Dataset entries.
+ + + + + + +

-- ==== Sys2Proof/Machine/Chain.lean ====
section
/-!
DEFINITION. Machine/Chain.lean: m.chain, its validation, its walk over its tiles and its commit (spec 07).
-/
namespace Sys2Proof.Machine

/-! The descriptor (R191). -/
/-- A stage record and its place in the list. -/
structure Stg where
  i : Nat
  r : Rec
  deriving DecidableEq, Repr
def Stg.typ (s : Stg) : Nat := s.r.u 0 1
def Stg.fmt (s : Stg) : Nat := s.r.u 1 1
def Stg.space (s : Stg) : Nat := s.r.u 2 1 % 4
def Stg.full (s : Stg) : Bool := bit (s.r.u 2 1) 2
def Stg.tag (s : Stg) : Nat := bits (s.r.u 2 1) 3 2
def Stg.sub (s : Stg) : Nat := s.r.u 3 1
def Stg.addr (s : Stg) : Nat := s.r.u 4 8
def Stg.stride (s : Stg) : Nat := s.r.u 12 4
def Stg.p1 (s : Stg) : Nat := s.r.u 16 4
def Stg.p2 (s : Stg) : Nat := s.r.u 20 4
def Stg.p3 (s : Stg) : Nat := s.r.u 24 4
def Stg.p4 (s : Stg) : Nat := s.r.u 28 4
/-- Fields of a heart-note record; side 0 is A, side 1 is B. -/
def Stg.opFmt (s : Stg) (side : Nat) : Nat := s.r.u (1 + side) 1
def Stg.opTag (s : Stg) (side : Nat) : Nat := bits (s.r.u 3 1) (2 * side) 2
def Stg.opAddr (s : Stg) (side : Nat) : Nat := s.r.u (4 + 8 * side) 4
def Stg.opStride (s : Stg) (side : Nat) : Nat := s.r.u (8 + 8 * side) 4
def Stg.n (s : Stg) : Nat := s.r.u 20 4
def Stg.k (s : Stg) : Nat := s.r.u 24 4
def Stg.outFmt (s : Stg) : Nat := s.r.u 28 1
def Stg.isTop (s : Stg) : Bool := decide (1 ≤ s.typ ∧ s.typ ≤ 3)
def Stg.isBase (s : Stg) : Bool := decide (0x20 ≤ s.typ ∧ s.typ ≤ 0x2C)
def Stg.is (s : Stg) (t : Nat) : Bool := s.typ == t

/-- A part of the stage list (R201): its heart note, TILE_LOAD or DRYDOWN, the top notes before it, the base notes after it. -/
structure CPart where
  head : Stg
  tops : List Stg
  bases : List Stg
  deriving DecidableEq, Repr
def CPart.heart (s : CPart) : Bool := s.head.is 0x10
def CPart.dry (s : CPart) : Bool := s.head.is 0x30
def CPart.has (s : CPart) (t : Nat) : Bool := s.bases.any (·.is t)
def CPart.headW (s : CPart) : Nat := if s.heart then s.head.n else s.head.p1
/-- A chain: its header and its parts, the drydown last. -/
structure Chain where
  h : Rec
  secs : List CPart
  deriving DecidableEq, Repr
def Chain.strict (c : Chain) : Bool := bit (c.h.u 1 1) 0
def Chain.cont (c : Chain) : Bool := bit (c.h.u 1 1) 1
def Chain.rowmap (c : Chain) : Bool := bit (c.h.u 1 1) 2
def Chain.mask (c : Chain) : Nat := c.h.u 2 1
def Chain.m (c : Chain) : Nat := c.h.u 4 4
def Chain.hold (c : Chain) : Nat := c.h.u 12 4
def Chain.dryTally (c : Chain) : Nat := c.h.u 22 2
/-- The parts that run in the row-tile loop, and the drydown. -/
def Chain.main (c : Chain) : List CPart := c.secs.filter fun s => !s.dry
def Chain.dryPart (c : Chain) : Option CPart := c.secs.find? CPart.dry
def Chain.hearts (c : Chain) : List CPart := c.secs.filter CPart.heart
/-- Columns after a part's base notes, given those before them (R195). -/
def CPart.outW (s : CPart) (w : Nat) : Nat := if s.has 0x22 then w / 2 else w
/-- Columns that the last part before the drydown leaves: what HOLD holds. -/
def Chain.holdW (c : Chain) : Nat := match c.main.getLast? with | some s => s.outW s.headW | none => 0
def Chain.secW (c : Chain) (s : CPart) : Nat := if s.dry then c.holdW else s.headW
/-- Columns that enter a base note. -/
def Chain.baseW (c : Chain) (s : CPart) (t : Stg) : Nat := if (s.bases.takeWhile fun x => x.i != t.i).any (·.is 0x22) then c.secW s / 2 else c.secW s
/-- Hold rows (R204). -/
def Chain.holdRows (c : Chain) : Nat := if c.dryTally = 0xFFFF then min c.m 256 else c.m
/-- The format of the hold buffer. -/
def Chain.holdFmt (c : Chain) : Nat := match c.main.getLast?.bind fun s => s.bases.find? (·.is 0x2A) with
  | some t => if c.strict then t.fmt else 0
  | none => 0
/-- Every base note with the part it stands in. -/
def Chain.notes (c : Chain) : List (CPart × Stg) := c.secs.flatMap fun s => s.bases.map fun t => (s, t)
def Chain.kv (c : Chain) : List (CPart × Stg) := c.notes.filter fun x => x.2.is 0x2B

/-- One part off the front of a stage list. -/
def takeSec (l : List Stg) : Option (CPart × List Stg) :=
  let tops := l.takeWhile Stg.isTop
  match l.drop tops.length with
  | h :: rest =>
    if h.is 0x10 || (h.is 4 && tops.isEmpty) || (h.is 0x30 && tops.isEmpty) then
      some ({ head := h, tops := tops, bases := rest.takeWhile Stg.isBase }, rest.dropWhile Stg.isBase)
    else none
  | [] => none
def takeSecs : Nat → List Stg → Option (List CPart)
  | 0, _ => none
  | fuel + 1, l => if l.isEmpty then some [] else
    match takeSec l with
    | none => none
    | some (s, rest) => (takeSecs fuel rest).map (s :: ·)
/-- Whether a part's base notes end in a stage that writes (R201). -/
def CPart.ends (s : CPart) : Bool := match (s.bases.filter fun t => !t.is 0x2C).getLast? with
  | some t => [0x28, 0x29, 0x2A, 0x2B].contains t.typ
  | none => false
/-- One base-note section's own rules (R200, R201). -/
def CPart.ok (s : CPart) : Bool :=
  let cnt (t : Nat) : Nat := s.bases.countP (·.is t)
  s.ends && decide (cnt 0x2B ≤ 1) && decide (cnt 0x2C ≤ 1) && decide (cnt 0x22 ≤ 1) && decide (cnt 0x28 ≤ 1) && decide (cnt 0x2A ≤ 1) &&
  (cnt 0x2C == 0 || (s.bases.dropWhile fun t => !t.is 0x2B).any (·.is 0x2C)) &&
  (cnt 0x28 == 0 || (s.bases.getLast?.map (·.is 0x28)) == some true) && (cnt 0x2A == 0 || (s.bases.getLast?.map (·.is 0x2A)) == some true)
/-- The parts of a stage list, where their order is that of R201. -/
def chainParts (l : List Stg) : Option (List CPart) :=
  match takeSecs 14 l with
  | none => none
  | some secs =>
    let ok : Bool := match secs with
      | [a] => !a.dry && !a.has 0x28 && !a.has 0x2A
      | [a, b] =>
        if b.dry then !a.dry && !a.has 0x28 && a.has 0x2A && !b.has 0x28 && !b.has 0x2A
        else a.heart && b.heart && a.has 0x28 && !b.has 0x28 && !b.has 0x2A
      | [a, b, c] => a.heart && b.heart && c.dry && a.has 0x28 && !b.has 0x28 && b.has 0x2A && !c.has 0x28 && !c.has 0x2A
      | _ => false
    if ok && secs.all CPart.ok then some secs else none
/-- The stage list of a command; a reserved count names no stages. -/
def stagesOf (e : ArrEntry) : List Stg :=
  let n := (e.recs.headD 0).u 0 1
  if 12 < n then [] else (List.range n).map fun i => ⟨i, (e.recs.getD (i + 1) 0)⟩
/-- The chain of a command whose stage list stands in the order of R201. -/
def chainOf (e : ArrEntry) : Option Chain := (chainParts (stagesOf e)).map fun s => { h := e.recs.headD 0, secs := s }
/-- The parts of a stage list in whatever order it stands; notes under no head make a part of their own. -/
def looseParts : Nat → List Stg → List CPart
  | 0, _ => []
  | fuel + 1, l =>
    let tops := l.takeWhile Stg.isTop
    let part (h : Stg) (rest : List Stg) : CPart := { head := h, tops := tops, bases := rest.takeWhile Stg.isBase }
    match l.drop tops.length with
    | [] => if tops.isEmpty then [] else [part ⟨0, 0⟩ []]
    | h :: rest =>
      if h.is 0x10 || h.is 4 || h.is 0x30 then part h rest :: looseParts fuel (rest.dropWhile Stg.isBase)
      else part ⟨0, 0⟩ (h :: rest) :: looseParts fuel (if h.isBase then rest.dropWhile Stg.isBase else rest)
/-- What validation looks at before the order of the stages (R11, R210). -/
def chainSeen (e : ArrEntry) : Chain := (chainOf e).getD { h := e.recs.headD 0, secs := looseParts 13 (stagesOf e) }
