-- ==== Sys2Proof/Machine/Sessions.lean ====
section
/-!
DEFINITION. Machine/Sessions.lean: program images, their placement, batches and runs (spec 03, 10).
-/
namespace Sys2Proof.Machine

/-! Program images (R284, R93). -/
/-- Bytes `off` to `off + n - 1` of an image. -/
def ib (raw off n : Nat) : Nat := bits raw (8 * off) (8 * n)
def pad64 (n : Nat) : Nat := (n + 63) / 64 * 64
/-- The parts of an image by offset: bucket table, cell sections, buffers, regions, groups, code. -/
structure ImgParts where
  buckets : Nat
  secs : Nat
  bufs : Nat
  regs : Nat
  groups : Nat
  code : Nat
def imgParts (raw : Nat) : ImgParts :=
  let p1 := 64 + pad64 (16 * ib raw 10 1)
  let p2 := p1 + pad64 (64 * ib raw 2 2)
  let p3 := p2 + pad64 (16 * ib raw 4 2)
  let p4 := p3 + pad64 (32 * ib raw 6 2)
  ⟨64, p1, p2, p3, p4, p4 + pad64 (16 * ib raw 8 2)⟩
/-- A cell section with the offset of its code image. -/
structure ImgSec where
  raw : Nat
  code : Nat
def ImgSec.lcell (s : ImgSec) : Nat := ib s.raw 0 2
def ImgSec.count (s : ImgSec) : Nat := ib s.raw 2 2
def ImgSec.units (s : ImgSec) : Nat := ib s.raw 4 1
def ImgSec.mask (s : ImgSec) (t : Nat) : Nat := ib s.raw (8 + t) 1
def ImgSec.pc (s : ImgSec) (t : Nat) : Nat := ib s.raw (16 + 2 * t) 2
def imgSecs (raw : Nat) : List ImgSec :=
  let p := imgParts raw
  ((List.range (ib raw 2 2)).foldl (fun (a : List ImgSec × Nat) i =>
    let s := ib raw (p.secs + 64 * i) 64
    (a.1 ++ [⟨s, a.2⟩], a.2 + pad64 (8 * ib s 2 2))) ([], p.code)).1
def imgRecs (raw off size n : Nat) : List Nat := (List.range n).map fun i => ib raw (off + size * i) size
def imgBufs (raw : Nat) : List Nat := imgRecs raw (imgParts raw).bufs 16 (ib raw 4 2)
def imgRegs (raw : Nat) : List Nat := imgRecs raw (imgParts raw).regs 32 (ib raw 6 2)
def imgGroups (raw : Nat) : List Nat := imgRecs raw (imgParts raw).groups 16 (ib raw 8 2)
def imgBuckets (raw : Nat) : List Nat := imgRecs raw 64 16 (ib raw 10 1)
/-- Whether the padding after a part is zero. -/
def padZero (raw at_ len : Nat) : Bool := ib raw (at_ + len) (pad64 len - len) == 0
/-- Header checks of R284 and R285. -/
def imgHeaderOk (b : Block) (n raw len : Nat) : Bool :=
  ib raw 0 2 == 1 && decide (1 ≤ ib raw 2 2 ∧ ib raw 2 2 ≤ 800 ∧ ib raw 6 2 ≤ 4096 ∧ ib raw 8 2 ≤ 800 ∧ 1 ≤ ib raw 10 1 ∧ ib raw 10 1 ≤ 16) &&
  decide (ib raw 11 1 < 8) && (b.model n (ib raw 11 1)).defined && decide (1 ≤ ib raw 12 1 ∧ ib raw 12 1 ≤ 16 ∧ 1 ≤ ib raw 13 1 ∧ ib raw 13 1 * ib raw 12 1 ≤ 128) &&
  decide (1 ≤ ib raw 16 4 ∧ ib raw 16 4 ≤ 65536) && ib raw 22 2 % 2 == 0 && decide (ib raw 20 2 + ib raw 22 2 ≤ (b.part n).tallyQuota) &&
  ib raw 24 4 == len && ib raw 14 2 == 0 && ib raw 28 36 == 0
/-- Layout: paddings, the buckets in ascending order, the image's length. -/
def imgLayoutOk (raw len : Nat) : Bool :=
  let p := imgParts raw
  let secs := imgSecs raw
  let bk := imgBuckets raw
  let last := secs.getLast?.map (fun s => s.code + pad64 (8 * s.count)) |>.getD p.code
  last == len && padZero raw 64 (16 * ib raw 10 1) && padZero raw p.bufs (16 * ib raw 4 2) && padZero raw p.regs (32 * ib raw 6 2) &&
  padZero raw p.groups (16 * ib raw 8 2) && secs.all (fun s => padZero raw s.code (8 * s.count)) &&
  bk.all (fun x => decide (16 ≤ ib x 0 4 ∧ ib x 0 4 ≤ 1048576 ∧ 1 ≤ ib x 4 4 ∧ ib x 4 4 ≤ 16384) && ib x 8 8 == 0) &&
  (bk.zip (bk.drop 1)).all fun x => decide (ib x.1 0 4 < ib x.2 0 4)
/-- R93's checks of a cell section's header (R63, R547). -/
def ImgSec.ok (s : ImgSec) : Bool :=
  decide (s.lcell < 800 ∧ 1 ≤ s.count ∧ s.count ≤ 32768 ∧ 1 ≤ s.units ∧ s.units ≤ 16 ∧ cdiv (8 * s.count) 16384 ≤ s.units) && ib s.raw 6 2 == 0 &&
  (List.range 8).all (fun t => (List.range t).all (fun u => Nat.land (s.mask t) (s.mask u) == 0) && decide (s.pc t < s.count)) &&
  decide (ib s.raw 32 4 < 1048576) && ib s.raw 36 28 == 0
/-- The first cell section that fails (R547): logical cell, index, check. -/
def secBad (raw : Nat) (s : ImgSec) : Option (Nat × Nat × Nat) :=
  if !s.ok then some (s.lcell, 0xFFFF, 0) else
    let code (i : Nat) : Nat := ib raw (s.code + 8 * i) 8
    ((List.range s.count).find? fun i => loadCheck code s.count i != 0).map fun i => (s.lcell, i, loadCheck code s.count i)
/-- Buffer, region and group checks (R284, R285). -/
def imgDeclsOk (raw : Nat) : Bool :=
  let lcs := (imgSecs raw).map ImgSec.lcell
  let bufs := imgBufs raw
  let role (x : Nat) : Nat := bits (ib x 3 1) 1 2
  let bufOk (x : Nat) : Bool :=
    let w := bit (ib x 3 1) 0
    lcs.contains (ib x 0 2) && decide (ib x 3 1 < 8) && ib x 4 4 % (if w then 4096 else 64) == 0 &&
    (ib x 8 2 == 0xFFFF || (decide (ib x 8 2 < 4096) && ib x 8 2 % 64 == 0 && (!w || ib x 8 2 == 0))) && ib x 10 6 == 0
  let names := bufs.map fun x => ib x 0 2 * 256 + ib x 2 1
  let roles (lc : Nat) : List Nat := bufs.filter fun x => ib x 0 2 == lc && role x != 0
  let cellOk (lc : Nat) : Bool := match roles lc with
    | [] => true
    | l => l.length == 3 && [1, 2, 3].all (fun k => l.any fun x => role x == k) &&
      l.all fun x => (role x != 2 || decide (16 * ib raw 16 4 ≤ ib x 4 4)) && (role x != 1 || decide (128 ≤ ib x 4 4))
  let regs := imgRegs raw
  let regOk (x : Nat) : Bool := ib x 0 8 % 2 ^ 21 == 0 && decide (1 ≤ ib x 8 4 ∧ ib x 0 8 + ib x 8 4 * 2 ^ 21 ≤ 2 ^ 40) && decide (ib x 12 1 < 16) &&
    decide (ib x 12 1 % 4 < 3) && decide (ib x 13 1 < 16) && decide (ib x 14 2 + ib x 16 2 ≤ 800) && ib x 18 14 == 0
  let apart := (List.range regs.length).all fun i => (List.range i).all fun j =>
    let x := regs.getD i 0
    let y := regs.getD j 0
    decide (ib x 0 8 + ib x 8 4 * 2 ^ 21 ≤ ib y 0 8) || decide (ib y 0 8 + ib y 8 4 * 2 ^ 21 ≤ ib x 0 8)
  let grpOk (x : Nat) : Bool :=
    let k := ib x 0 1
    decide (1 ≤ k ∧ k ≤ 3 ∧ 1 ≤ ib x 4 2 ∧ ib x 4 2 ≤ (if k = 1 then 8 else if k = 2 then 40 else 800) ∧ ib x 2 2 + ib x 4 2 ≤ 800) &&
    ib x 1 1 == 0 && ib x 6 2 == 0 && ib x 12 4 == 0 && (if k = 3 then decide (ib x 8 4 < 2 ^ 20) else ib x 8 4 == 0)
  lcs.eraseDups.length == lcs.length && bufs.all bufOk && names.eraseDups.length == names.length && lcs.all cellOk && regs.all regOk && apart && (imgGroups raw).all grpOk

/-! Placement at load (R286 to R288). -/
/-- A placement failure: PLACE_FAIL's KIND and INDEX, and the status. -/
abbrev Placed (α : Type) := Except (Nat × Nat × Status) α
/-- Binds the groups, in declaration order. The pairs are (logical, physical). -/
def placeGroups (phys : List Nat) : List (Nat × Nat) → List (Nat × Nat) → Placed (List (Nat × Nat))
  | [], m => .ok m
  | (i, g) :: rest, m =>
    let lcs := (List.range (ib g 4 2)).map (ib g 2 2 + ·)
    let free := phys.filter fun p => !(m.any fun x => x.2 == p)
    let unit := if ib g 0 1 = 1 then 8 else 40
    let pick : Option (List Nat) :=
      if ib g 0 1 = 3 then
        let c := free.filter fun p => bit (ib g 8 4) (p / 40)
        if lcs.length ≤ c.length then some c else none
      else ((List.range 100).map fun u => free.filter fun p => p / unit == u).find? fun c => decide (lcs.length ≤ c.length)
    if lcs.any fun l => m.any fun x => x.1 == l then .error (1, i, .descInvalid)
    else match pick with
      | none => .error (1, i, .descInvalid)
      | some c => placeGroups phys rest (m ++ lcs.zip c)
/-- Logical cells in no group take the lowest free cells. -/
def placeRest (phys : List Nat) : List (Nat × Nat) → List (Nat × Nat) → Placed (List (Nat × Nat))
  | [], m => .ok m
  | (i, l) :: rest, m =>
    if m.any fun x => x.1 == l then placeRest phys rest m else
    match phys.find? fun p => !(m.any fun x => x.2 == p) with
    | none => .error (1, i, .descInvalid)
    | some p => placeRest phys rest (m ++ [(l, p)])
/-- Buffers of every cell in declaration order: BASE of each (R287). -/
def placeBufs (secs : List ImgSec) : List (Nat × Nat) → List (Nat × Nat) → List Nat → Placed (List Nat)
  | [], _, out => .ok out
  | (i, x) :: rest, ends, out =>
    let lc := ib x 0 2
    let al := if bit (ib x 3 1) 0 then 4096 else 64
    let from_ := ((ends.find? fun e => e.1 == lc).map (·.2)).getD 0
    let base := cdiv from_ al * al
    let base := if ib x 8 2 = 0xFFFF then base else base + (ib x 8 2 + 4096 - base % 4096) % 4096
    let top := storeBytes - 16384 * ((secs.find? fun s => s.lcell == lc).map ImgSec.units).getD 0
    if top < base + ib x 4 4 then .error (2, i, .descInvalid)
    else placeBufs secs rest ((lc, base + ib x 4 4) :: ends.filter fun e => e.1 != lc) (out ++ [base])
/-- Grid position of a die (R16). -/
def dieGrid : List Nat := [20, 0, 1, 2, 21, 3, 4, 5, 6, 7, 8, 9, 24, 10, 11, 12, 13, 14, 15, 16, 22, 17, 18, 19, 23]
def crossings (r s : Nat) : Nat :=
  let a := dieGrid.idxOf r
  let c := dieGrid.idxOf s
  (a / 5 - c / 5) + (c / 5 - a / 5) + (a % 5 - c % 5) + (c % 5 - a % 5)
/-- The E-dies by distance from some regions, ties to the lower. -/
def nearDies (regions : List Nat) (cand : List Nat) : List Nat :=
  cand.mergeSort fun x y => decide ((regions.map (crossings · (20 + x))).sum ≤ (regions.map (crossings · (20 + y))).sum)
/-- Pages of one region; `free` holds the free pages left on each E-die. -/
def placePages (i vpn acc : Nat) (cand : List Nat) (near : Bool) : Nat → Nat → List (List Nat) → List (Nat × Nat × Nat) → Placed (List (List Nat) × List (Nat × Nat × Nat))
  | _, 0, free, out => .ok (free, out)
  | k, left + 1, free, out =>
    let order := if near then cand else (List.range cand.length).map fun j => cand.getD ((k + j) % max 1 cand.length) 0
    match order.find? fun e => !(free.getD e []).isEmpty with
    | none => .error (3, i, .quota)
    | some e => placePages i vpn acc cand near (k + 1) left (free.set e ((free.getD e []).drop 1)) (out ++ [(vpn + k, acc, (free.getD e []).headD 0)])
/-- Regions in declaration order: (VPN, ACCESS, page). -/
def placeRegs (b : Block) (n : Nat) (m : List (Nat × Nat)) : List (Nat × Nat) → List (List Nat) → List (Nat × Nat × Nat) → Placed (List (Nat × Nat × Nat))
  | [], _, out => .ok out
  | (i, x) :: rest, free, out =>
    let cand := (List.range 4).filter fun e => ib x 13 1 == 0 || bit (ib x 13 1) e
    let near := ib x 16 2 != 0
    let regions := ((m.filter fun y => decide (ib x 14 2 ≤ y.1 ∧ y.1 < ib x 14 2 + ib x 16 2)).map fun y => y.2 / 40).eraseDups
    let cand := if near then nearDies regions cand else cand
    let vpn := ib x 0 8 / 2 ^ 21
    if (List.range (ib x 8 4)).any fun j => mttV (mttEntry b n (vpn + j)) then .error (3, i, .descInvalid)
    else if (b.part n).pageQuota < usedPages b n + out.length + ib x 8 4 then .error (3, i, .quota)
    else match placePages i vpn (ib x 12 1) cand near 0 (ib x 8 4) free out with
      | .error e => .error e
      | .ok (free, out) => placeRegs b n m rest free out
/-- Everything that the Clearing unit chooses for an image: the cell map, the buffers' bases, the regions' pages. -/
def placeImage (b : Block) (n raw : Nat) : Placed (List (Nat × Nat) × List Nat × List (Nat × Nat × Nat)) := do
  let secs := imgSecs raw
  let num {α : Type} (l : List α) : List (Nat × α) := (List.range l.length).zip l
  let phys := partCells b n
  let m ← placeGroups phys (num (imgGroups raw)) []
  let m ← placeRest phys ((num (secs.map ImgSec.lcell)).mergeSort fun x y => decide (x.2 ≤ y.2)) m
  let bases ← placeBufs secs (num (imgBufs raw)) [] []
  let regs := imgRegs raw
  let total := (regs.map fun x => ib x 8 4).sum
  let pages ← placeRegs b n m (num regs) (if total = 0 then [[], [], [], []] else (List.range 4).map fun e => freePages b e total) []
  pure (m, bases, pages)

+ + + + + + +

REQUIRED ACTION. If a line in the records contains the word "Block", copy it out.

ANSWER SECTION.
def imgHeaderOk (b : Block) (n raw len : Nat) : Bool :=
def placeRegs (b : Block) (n : Nat) (m : List (Nat × Nat)) : List (Nat × Nat) → List (List Nat) → List (Nat × Nat × Nat) → Placed (List (Nat × Nat × Nat))
def placeImage (b : Block) (n raw : Nat) : Placed (List (Nat × Nat) × List Nat × List (Nat × Nat × Nat)) := do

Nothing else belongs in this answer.